Yes it's cute as hell :devil: but are these any good? Does anyone have one or can recommend another incubator I'm a COMPLETE beginner so any sage advice would be very much appreciated :2thumb:

Lucky Reptile EGG-O-BATOR - Surrey Pet Supplies


----------



## smithy73 (Aug 31, 2010)

designer incubators lol i have always made my own poly box heat matt and a stat does the job well


----------



## powerpuffruth (Apr 2, 2012)

How do i do it ? not considering breeding yet looking at next year x


----------



## powerpuffruth (Apr 2, 2012)

Also by the time I buy a pulse stat themometer and new mat i'm already looking at £40 aren't I


----------



## smithy73 (Aug 31, 2010)

powerpuffruth said:


> Also by the time I buy a pulse stat themometer and new mat i'm already looking at £40 aren't I


 yeah i know what you mean have a look on the classifieds on here you can pick up stats from about £15 depending on the stat and matts from about 6 to 7 quid each poly boxes you can pick up at local butchers ,fishmongers places like that for next to nothing


----------



## JamesJ (Apr 12, 2008)

powerpuffruth said:


> How do i do it ? not considering breeding yet looking at next year x


I made a guide here if you want to look at making your own. They arnt stupidly cheap but they are 1) cheaper than a reptile specific one, 2) can be much larger if you need it to be, I dont know what you plan to breed but a clutch of royal python eggs for example would fill most commercial incubators, 3) they tend to be much more accurate if your using a pulse proportional thermostat than the commercial bought incs :2thumb:


----------



## Umpa (Jan 17, 2010)

This is the one I just bought.

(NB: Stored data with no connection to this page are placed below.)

/-- A cell enters the egress buffer (R128, R132). -/
def State.egressEnter (s : State) (p : Nat) (c : Cell) : State :=
  let w := mcWeight (s.memberConfig p c.member)
  let v := s.r (K.egressVirtualTime p)
  s.modEgress p (fun e =>
    let x : EgressCell := { cell := c, enteredBeat := s.beat, enteredTick := s.tick, order := e.entered }
    let e := { e with entered := e.entered + 1 }
    match c.cls with
    | .bi => { e with bi := e.bi ++ [x] }
    | .memRsp => { e with memRsp := e.memRsp ++ [x] }
    | .ioCpl => { e with ioCpl := e.ioCpl ++ [x] }
    | _ =>
      let l := e.member c.member
      let e := { e with members := Tbl.put e.members c.member (l ++ [x]) }
      if l.isEmpty then { e with finish := Tbl.put e.finish c.member (finishTag v v c.valid w) } else e)

/-! ## The transmit decision (R129 to R134) -/

/-- A message runs on from this cell into the flow's next cell (R102). -/
def Cell.tailCont (c : Cell) : Bool := c.tail.isSome

/-- The messages whose headers lie in a cell (R102, R129). -/
def Cell.begins (c : Cell) : List Msg :=
  (if c.headCont then c.msgs.drop 1 else c.msgs)
    ++ (match c.tail with | some m => if c.headCont && c.msgs.isEmpty then [] else [m] | none => [])

/-- The cells of every TLP that begins in a cell have been released; `behind` are the cells of its queue behind it
(R116). -/
def cellWhole (x : EgressCell) (behind : List EgressCell) : Bool :=
  let io := match x.cell.cls with | .ioP => true | .ioNp => true | .ioCpl => true | _ => false
  !io || !x.cell.tailCont || (x.cell.headCont && x.cell.msgs.isEmpty)
    || behind.any (fun y => decide (y.cell.src = x.cell.src) && decide (y.cell.cls = x.cell.cls) && !y.cell.msgs.isEmpty)

/-- All IO-P cells of the buffer. -/
def EgressSt.posted (e : EgressSt) : List EgressCell :=
  (e.members.flatMap (fun m => m.2)).filter (fun x => decide (x.cell.cls = .ioP))

/-- The IO-NP and IO-CPL cells of the buffer. -/
def EgressSt.waiters (e : EgressSt) : List EgressCell :=
  e.ioCpl ++ (e.members.flatMap (fun m => m.2)).filter (fun x => decide (x.cell.cls = .ioNp))

/-- R131: an earlier IO-P cell from the same Source is still in the buffer. -/
def EgressSt.orderWaits (e : EgressSt) (x : EgressCell) : Bool :=
  (x.cell.cls = .ioNp || x.cell.cls = .ioCpl)
    && e.posted.any (fun y => decide (y.cell.src = x.cell.src) && decide (y.order < x.order))

/-- R131: some waiting IO-NP or IO-CPL cell is held back by this IO-P cell. -/
def EgressSt.promoted (e : EgressSt) (y : EgressCell) : Bool :=
  e.waiters.any (fun x => decide (y.cell.src = x.cell.src) && decide (y.order < x.order))

/-- The head of a queue is eligible (R116, R129, R131). -/
def State.eligible (s : State) (p : Nat) (q : List EgressCell) : Option EgressCell :=
  match q with
  | [] => none
  | x :: rest =>
    if cellWhole x rest && (s.port p).admits (s.isHost p) x.cell.begins && !(s.egress p).orderWaits x then some x else none

/-- Present tokens of member j: Burst where nothing has been subtracted. -/
def State.memberTokens (s : State) (p j : Nat) : Int :=
  Tbl.getD (s.egress p).tokens j (mcBurst (s.memberConfig p j) : Int)

/-- A shaped member without tokens takes no part (R134). -/
def State.bucketAllows (s : State) (p j : Nat) : Bool :=
  mcRate (s.memberConfig p j) = 0 || decide (0 < s.memberTokens p j)

/-- The member that step 2 of R132 chooses, with its head cell; a promoted head is S1's (R131). -/
def State.groupChoice (s : State) (p : Nat) : Option (Nat × EgressCell) :=
  let e := s.egress p
  (upTo 65).foldl (fun (best : Option (Nat × EgressCell)) j =>
    match s.eligible p (e.member j) with
    | none => best
    | some x =>
      if !s.bucketAllows p j || (x.cell.cls = .ioP && e.promoted x) then best
      else
        match best with
        | none => some (j, x)
        | some (b, y) =>
          if tagBefore (Tbl.getD e.finish j 0) (Tbl.getD e.finish b 0) then some (j, x) else some (b, y)) none

/-- What S1 would send: MEM-RSP, then promoted IO-P cells in order, then IO-CPL (R128, R129, R131). Log entry 24
(DEDUCED). -/
def State.s1Choice (s : State) (p : Nat) : Option EgressCell :=
  let e := s.egress p
  match s.eligible p e.memRsp with
  | some x => some x
  | none =>
    let pro := e.posted.filter e.promoted
    let least := pro.foldl (fun (b : Option EgressCell) x =>
      match b with | none => some x | some y => if x.order < y.order then some x else some y) none
    match least with
    | some y =>
      match s.eligible p (y :: (e.member y.cell.member).filter (fun z => decide (y.order < z.order))) with
      | some y => some y
      | none => s.eligible p e.ioCpl
    | none => s.eligible p e.ioCpl

/-- The last 64 cells of S1 and the group, with one more. -/
def pushLast (l : List Bool) (b : Bool) : List Bool := ((b :: l)).take 64

/-- A cell leaves its queue of the buffer. -/
def EgressSt.remove (e : EgressSt) (x : EgressCell) : EgressSt :=
  let out (l : List EgressCell) := l.filter (fun y => decide (y.order ≠ x.order))
  match x.cell.cls with
  | .bi => { e with bi := out e.bi }
  | .memRsp => { e with memRsp := out e.memRsp }
  | .ioCpl => { e with ioCpl := out e.ioCpl }
  | _ => { e with members := Tbl.putD e.members x.cell.member (out (e.member x.cell.member)) [] }

/-- A cell of the group is sent: virtual time, tags, tokens and counts (R132, R134). An empty member's last tag is kept
for Table 7-4 only: its next cell starts from the virtual time. -/
def State.groupSent (s : State) (p : Nat) (x : EgressCell) (byGroup : Bool) : State :=
  let j := x.cell.member
  let cfg := s.memberConfig p j
  let wasHead := ((s.egress p).member j).head?.map (·.order) = some x.order
  let tag := Tbl.getD (s.egress p).finish j 0
  let tok := s.memberTokens p j
  let s := if byGroup then s.w (K.egressVirtualTime p) tag else s
  let v := s.r (K.egressVirtualTime p)
  s.modEgress p (fun e =>
    let e := e.remove x
    let e := { e with
      sent := Tbl.put e.sent j ((Tbl.getD e.sent j 0 + 1) % 2 ^ 32)
      tokens := if mcRate cfg = 0 then e.tokens else Tbl.put e.tokens j (tok - (x.cell.valid : Int)) }
    if !wasHead then e
    else
      match e.member j with
      | [] => e
      | y :: _ => { e with finish := Tbl.put e.finish j (finishTag v tag y.cell.valid (mcWeight cfg)) })

/-- Sequence numbers of a flit format count modulo this: 12 bits for the TLPs of a link that is not in flit mode (R96), 10
bits for 256-byte flits (R93), and 8 for 68-byte flits. Log entry 28 (DEDUCED). -/
def seqMod (format : Nat) : Nat := if format = 0 then 4096 else if format = 1 then 256 else 1024

/-- `.0E FlitFormat` of a port. -/
def State.format (s : State) (p : Nat) : Nat := s.r (K.portFlitFormat p)

/-- A flit is transmitted: it carries an acknowledgement if one is due, and every sixteenth does (R94); the flits since the
last marker count it (R76). -/
def State.carryAck (s : State) (p : Nat) : State :=
  let x := s.port p
  let m := seqMod (s.format p)
  let s := s.modPort p (fun y => { y with flits := y.flits + 1 })
  if x.ackDue || 15 ≤ x.sinceAck then
    (s.modPort p (fun y => { y with ackDue := false, sinceAck := 0 })).emit (.ack p ((x.expect + m - 1) % m))
  else s.modPort p (fun y => { y with sinceAck := y.sinceAck + 1 })

/-- A flit without payload (R92, R129). -/
def State.idleFlit (s : State) (p : Nat) : State := (s.emit (.idle p)).carryAck p

/-- The messages that end in a cell, each with the number of the payload byte behind its last one. -/
def Cell.ends (c : Cell) : List (Nat × Msg) :=
  (c.msgs.foldl (fun (a : Nat × List (Nat × Msg)) m =>
    let n := a.1 + (if c.headCont && a.2.isEmpty then c.headBytes else m.bytes)
    (n, a.2 ++ [(n, m)])) (0, [])).2

/-- What a cell puts on the link: a 256-byte flit, 68-byte flits of 64 bytes each, or, on a link that is not in flit mode, each TLP
that ends in it (R96). Log entry 24 (DEDUCED). -/
def flitsOf (format : Nat) (c : Cell) : List (Nat × List Msg) :=
  if format = 0 then c.msgs.map (fun m => (m.bytes, [m]))
  else if format = 1 then
    (upTo ((c.valid + 63) / 64)).map (fun k =>
      (min 64 (c.valid - 64 * k), (c.ends.filter (fun e => decide ((e.1 - 1) / 64 = k))).map (·.2)))
  else [(c.valid, c.msgs)]

/-- Bytes of a port's replay buffer (Table 5-2). -/
def State.replayBytes (s : State) (p : Nat) : Nat :=
  match s.sliceMode (sliceOf p) with | 2 => 131072 | 1 => 65536 | _ => 32768

/-- The replay buffer takes what a cell puts on the link: within W, and within its bytes where the link is not in flit mode
(R92, R96). -/
def State.windowTakes (s : State) (p : Nat) (l : List (Nat × List Msg)) : Bool :=
  let o := (s.port p).outstanding
  decide (o.length + l.length ≤ s.r (K.portReplayWindow p))
    && (s.format p ≠ 0 || decide (sumOf (o.map (·.payload)) + sumOf (l.map (·.1)) ≤ s.replayBytes p))

/-- The physical lanes of a Weuri port's group that carry bytes 16 k to 16 k + 15 of a flit, k from 0: those of the logical lanes, the
spare in the place of the one that it substitutes (R76, R79); none outside Weuri links. -/
def State.stripes (s : State) (p : Nat) : List Nat :=
  let x := s.port p
  if s.portMode p = 3 then (upTo 16).map (fun k => if x.subbed && decide (x.txSub = some k) then 16 else k) else []

/-- One flit put on the link: it is outstanding in the replay buffer (R92). -/
def State.putFlit (s : State) (p : Nat) (f : Nat × List Msg) : State :=
  let q := (s.port p).nextTx
  let s := s.modPort p (fun y =>
    { y with outstanding := y.outstanding ++
               [{ sequence := q, payload := f.1, msgs := f.2, sentBeat := s.beat, sentTick := s.tick }]
             nextTx := (q + 1) % seqMod (s.format p), replayRunning := true
             replayAt := if y.replayRunning then y.replayAt else s.clock })
  (s.emit (.flit p q f.1 (s.stripes p))).carryAck p

/-- A message has left the port; a request's tag records it with its place in the order in which requests were first sent
(R100). -/
def State.msgSent (s : State) (p : Nat) (m : Msg) : State :=
  let s := s.emit (match m.kind with | .fabric f => .fabric p f | _ => .host p m)
  match m.dtag with
  | none => s
  | some d =>
    match Tbl.find s.core.tags d with
    | none => s
    | some g =>
      if g.sentDown then s
      else
        let n := (s.port p).sentCount + 1
        let s := s.modPort p (fun y => { y with sentCount := n })
        { s with core := { s.core with tags := Tbl.put s.core.tags d { g with sentDown := true, sentAs := n } } }

/-- A cell put on the link: the messages that begin in it take their credits. Log entry 24 (DEDUCED). -/
def State.sendFlit (s : State) (p : Nat) (x : EgressCell) : State :=
  let host := s.isHost p
  let l := flitsOf (s.format p) x.cell
  let s := s.modPort p (fun y => x.cell.begins.foldl (fun z m => z.consume host m) y)
  let s := (s.each l (fun t f => t.putFlit p f)).each x.cell.msgs (fun t m => t.msgSent p m)
  let s := s.count evFlitsSent l.length { port := some p }
  s.count evCellsSent 1 { tenant := some x.cell.tenant, port := some p, cls := some (match x.cell.cls with
    | .ioP => 0 | .ioNp => 1 | .ioCpl => 2 | .memReq => 3 | .memRsp => 4 | .bi => 5) }

/-- A chosen cell is sent, from S0 (0), S1 (1) or the group (2). -/
def State.transmit (s : State) (p : Nat) (x : EgressCell) (level : Nat) : State :=
  let grp := x.cell.cls.weighted
  let s := if grp then s.groupSent p x (level = 2) else s.modEgress p (fun e => e.remove x)
  let s := if grp && level = 1 then s.bump (K.egressPromotedCells p) 1 else s
  let s := if level = 0 then s else s.modEgress p (fun e => { e with last64 := pushLast e.last64 (level = 1) })
  s.sendFlit p x

/-- Channels on which a message waits that the partner's credits cannot admit, with the messages that begin in its cell
(R97, R129). -/
def State.starved (s : State) (p : Nat) : List Nat :=
  let e := s.egress p
  let x := s.port p
  let host := s.isHost p
  ((e.bi ++ e.memRsp ++ e.ioCpl ++ e.members.flatMap (·.2)).map (fun c => c.cell.begins)
    ++ x.reissues.map (fun m => [m])).flatMap (x.short host)

/-- Credit timers start where a message waits for credits and stop where credits admit it (R97); the time that each ran is
counted (Table 15-3). Log entry 16 (DEDUCED). -/
def State.creditWatch (s : State) (p : Nat) : State :=
  let l := (s.starved p).eraseDups
  let s := if (s.port p).creditTimer.isEmpty then s else s.accrueStalls p
  let kept := (s.port p).creditTimer.filter (fun e => l.contains e.1)
  let timers := l.foldl (fun (t : Tbl (Nat × Nat)) c =>
    if (Tbl.find t c).isSome then t else Tbl.put t c (s.beat, s.tick)) kept
  s.modPort p (fun x =>
    { x with creditTimer := timers, stalledNs := x.stalledNs.filter (fun e => l.contains e.1) })

/-- The port's link carries traffic: ACTIVE, and not at a rate at which CXL and WEURI ports only train (R71). -/
def State.carries (s : State) (p : Nat) : Bool := s.link p = .active && (s.portMode p = 1 || s.format p ≠ 0)

/-- The next flit boundary of a Weuri link is a marker's (R76). -/
def State.markerDue (s : State) (p : Nat) : Bool := s.portMode p = 3 && decide (4096 ≤ (s.port p).flits)

/-- A link-control message is sent (R54, R61, R128, R231). -/
def State.sendControl (s : State) (p : Nat) (c : Ctl) : State :=
  let s := s.modEgress p (fun e => { e with control := e.control.drop 1 })
  match c with
  | .beat =>
    let (x, s) := s.edgeOffset
    (s.emit (.beatMark p s.beat x)).carryAck p
  | .timestamp n => (s.emit (.timestamp p n)).carryAck p
  | .carry o => (s.emit o).carryAck p

/-- The replay in progress sends its next flit again (R95). -/
def State.resendNext (s : State) (p q : Nat) : State :=
  let s := s.modPort p (fun y => { y with resend := y.resend.drop 1 })
  match (s.port p).outstanding.find? (fun f => decide (f.sequence = q)) with
  | some f => (s.emit (.flit p q f.payload (s.stripes p))).carryAck p
  | none => s.idleFlit p

/-- The cell that the three levels choose, its level, and whether S1's cap has passed the turn to the group (R129 to
R132). -/
def State.pick (s : State) (p : Nat) : Option (EgressCell × Nat × Bool) :=
  match s.eligible p (s.egress p).bi with
  | some x => some (x, 0, false)
  | none =>
    let cap := s.r (K.egressS1Share p) * 64 / 100
    let used := ((s.egress p).last64.filter id).length
    match s.s1Choice p, s.groupChoice p with
    | some x, none => some (x, 1, false)
    | some x, some (_, y) => if used < cap || cap = 64 then some (x, 1, false) else some (y, 2, true)
    | none, some (_, y) => some (y, 2, false)
    | none, none => none

/-- The transmitter stalls: it sends only flits without payload (R92). -/
def State.stallFlit (s : State) (p : Nat) : State :=
  (s.modPort p (fun x => { x with stalledAt := x.stalledAt <|> some (s.beat, s.tick) })).idleFlit p

/-- A memory request that an earlier data link lost is sent again, before any held message (R100). -/
def State.reissueNext (s : State) (p : Nat) (m : Msg) : State :=
  if !(s.port p).admits (s.isHost p) [m] then s.idleFlit p
  else if !s.windowTakes p [(m.bytes, [m])] then s.stallFlit p
  else
    let s := s.modPort p (fun y => { y.consume (s.isHost p) m with reissues := y.reissues.drop 1 })
    (((s.putFlit p (m.bytes, [m]))).msgSent p m).count evFlitsSent 1 { port := some p }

Lucky Reptile Herp Nursery II - Incubator - User reviews

Now there have been some negative reviews, but so far I'm impressed. I have a 2 batches of corn eggs in at the mo and should be ready to pop in about 30 days. 

I picked mine up for a hundred quid.


----------



## powerpuffruth (Apr 2, 2012)

Thanks for the replys guys has anyone used one of these? 

Zoo Med Reptibator Egg Incubator RI-10E - Surrey Pet Supplies 

and can you tell me how you found it


----------